[Entries taken from a collection]
::::

theorem witness_RuleTable :
    let s (l : Level) (q : Word) (img : Line) : State :=
      (lab 0 { level := l, g := [(6, q), (7, own 64), (8, 64)] }).pokeBytes (scratchLoc (.virt 1 0) 64) (lineBytes img)
    let image (u : State) : Line := lineOfBytes (ownBytes u (u.readG 7) 64)
    let w (q : Word) := s .sup q rule1
    let bad := s .sup 255 (BitVec.ofNat 512 (2 ^ 128))
    (s .app 0 0).me.level = .app ∧ ((w 0).readG 8).toNat / 2 ^ 19 ≠ 0xFC * 2 ^ 37
    ∧ ((w 256).me.level ≠ .app ∧ ReadsOwn (w 256) ((w 256).readG 7) 64 ∧ 256 ≤ ((w 256).readG 6).toNat)
    ∧ (bad.me.level ≠ .app ∧ ReadsOwn bad (bad.readG 7) 64 ∧ (bad.readG 6).toNat < 256 ∧ Rule.v (image bad) = true ∧ Rule.ok (image bad) = false)
    ∧ (ReadsOwn (w 255) ((w 255).readG 7) 64 ∧ ((w 255).readG 6).toNat < 256 ∧ Rule.v (image (w 255)) = true ∧ Rule.ok (image (w 255)) = true)
    ∧ (let u := w 255
       MemoryWf u ∧ u.ownBusy (u.readG 7) 64 = false ∧ ownQuiet u { kind := .store, addr := u.readG 7, size := 64, data := lineBytes (u.myPart.rules.get 0 255) } true) := by
  refine ⟨by decide +kernel, by decide +kernel, ⟨by decide +kernel, ?_, by decide +kernel⟩,
    ⟨by decide +kernel, ?_, by decide +kernel, by decide +kernel, by decide +kernel⟩, ⟨?_, by decide +kernel, by decide +kernel, by decide +kernel⟩,
    by unfold MemoryWf; decide +kernel, by decide +kernel, .inl (by decide +kernel)⟩ <;>
    exact ⟨by decide +kernel, by decide +kernel, by decide +kernel, by decide +kernel, .inl (by decide +kernel)⟩
/-- A shape record of extents 4, 1, …, 1 and strides 1: four bytes (R335). -/
def shape4 : List Byte := wordBytes [4 + 2 ^ 32, 1 + 2 ^ 32, 1 + 2 ^ 32, 1 + 2 ^ 32, 1, 1, 1, 1]

theorem witness_CopyCommands :
    let o : OpE := { d := 6, a := 7, b := 8 }
    let g (n : Word) : State := lab 0 { g := [(6, own 0), (7, own 64), (8, n), (9, 0x8001)] }
    let far : State := lab 0 { g := [(6, own 0), (7, own 0x7FFFF), (8, 2)] }
    let full : State := (g 64).modMyCore fun k => { k with cmds := (List.range 96).map fun i => (i, { ctx := 0, kind := .nop }) }
    let c := CoreId.virt 1 0
    decide (2 ^ 40 ≤ ((g 0x10000000000).readG o.b).toNat) = true
    ∧ (decide (2 ^ 40 ≤ (far.readG o.b).toNat) = false ∧ far.rangesFault c [(far.readG 7, 2), (far.readG 6, 2)] = some (0x06, own 0x7FFFF))
    ∧ (let u : State := { (g 64).modPart 1 fun p => { p with record := [(0, rec1), (1, rec1)] } with estates := [(0, { phase := 1 })] }
       decide (2 ^ 40 ≤ (u.readG o.b).toNat) = false ∧ u.rangesFault c [(0xFD00040000000000, 64), (own 0, 64)] = some (0x09, 0xFD00040000000000)
         ∧ u.fabricHolds c ((0xFD00040000000000 : Word).toNat / 2 ^ 42 % 64) = true)
    ∧ (decide (2 ^ 40 ≤ ((g 64).readG o.b).toNat) = false ∧ (g 64).rangesFault c [(own 64, 64), (own 0, 64)] = none ∧ (g 64).myCore.queued < 96)
    ∧ (full.rangesFault c [(own 64, 64), (own 0, 64)] = none ∧ ¬full.myCore.queued < 96)
    ∧ (decide (2 ^ 24 < 2 ∨ (own 0).toNat % 64 ≠ 0 ∨ (own 64).toNat % 64 ≠ 0) = false
        ∧ (g 2).rangesFault c [(own 64, 64 * 2), (own 0, 64 * 2)] = none)
    ∧ (let s := (g 64).modMe fun x => { x with cdealpat := 0x8001 }
       dealMembers s.me.cdealpat ≠ [] ∧ (s.me.cdealpat.extractLsb' 16 4).toNat ≤ 10 ∧ s.me.cdealpat.extractLsb' 20 44 = 0
         ∧ (s.readG 6).toNat / 2 ^ 19 = 0xFC * 2 ^ 37 ∧ dealTop s.me.cdealpat (s.readG 6) 64 ≤ 2 ^ 19 ∧ s.rangesFault c [(own 64, 64)] = none
         ∧ c.block.isSome = true ∧ s.myCore.queued < 96
         ∧ dealMembers (g 64).me.cdealpat = [] ∧ ¬(s.readG 7).toNat / 2 ^ 19 ≠ 0xFC * 2 ^ 37 ∧ (s.readG 9).toNat / 2 ^ 19 ≠ 0xFC * 2 ^ 37
         ∧ s.rangesFault c [(0x7FFFF + own 0, 64)] = some (0x06, own 0x7FFFF))
    ∧ (let s : State := boot [(6, own 0), (7, own 64), (8, 64), (9, 0x8001)]
       s.cur.1.block = none ∧ s.rangesFault s.cur.1 [(own 64, 64)] = none ∧ (s.readG 6).toNat / 2 ^ 19 = 0xFC * 2 ^ 37
         ∧ (s.readG 6).toNat % 2 ^ 19 + 64 ≤ 2 ^ 19 ∧ dealTop 0x8001 (s.readG 6) 64 ≤ 2 ^ 19 ∧ ¬(2 ^ 19 < 64 ∨ s.readG 9 = 0 ∨ 2 ^ 16 ≤ (s.readG 9).toNat))
    ∧ 2 ^ 19 < ((g 0x10000000000).readG 8).toNat
    ∧ (((g 64).readG 9) ≠ 0 ∧ ((g 64).readG 9).toNat < 2 ^ 16 ∧ ((g 64).readG 6).toNat / 2 ^ 19 = 0xFC * 2 ^ 37
        ∧ ((g 64).readG 6).toNat % 2 ^ 19 + 64 ≤ 2 ^ 19) := by decide +kernel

::::

§ **What the task requires**
Taking the records above, retype every line from the one with "c [(own 64, 64)] = none" down to the one with "s.cur.1.block = none", exactly and with nothing else.

§ **Answer section**
         ∧ (s.readG 6).toNat / 2 ^ 19 = 0xFC * 2 ^ 37 ∧ dealTop s.me.cdealpat (s.readG 6) 64 ≤ 2 ^ 19 ∧ s.rangesFault c [(own 64, 64)] = none
         ∧ c.block.isSome = true ∧ s.myCore.queued < 96
         ∧ dealMembers (g 64).me.cdealpat = [] ∧ ¬(s.readG 7).toNat / 2 ^ 19 ≠ 0xFC * 2 ^ 37 ∧ (s.readG 9).toNat / 2 ^ 19 ≠ 0xFC * 2 ^ 37
         ∧ s.rangesFault c [(0x7FFFF + own 0, 64)] = some (0x06, own 0x7FFFF))
    ∧ (let s : State := boot [(6, own 0), (7, own 64), (8, 64), (9, 0x8001)]
       s.cur.1.block = none ∧ s.rangesFault s.cur.1 [(own 64, 64)] = none ∧ (s.readG 6).toNat / 2 ^ 19 = 0xFC * 2 ^ 37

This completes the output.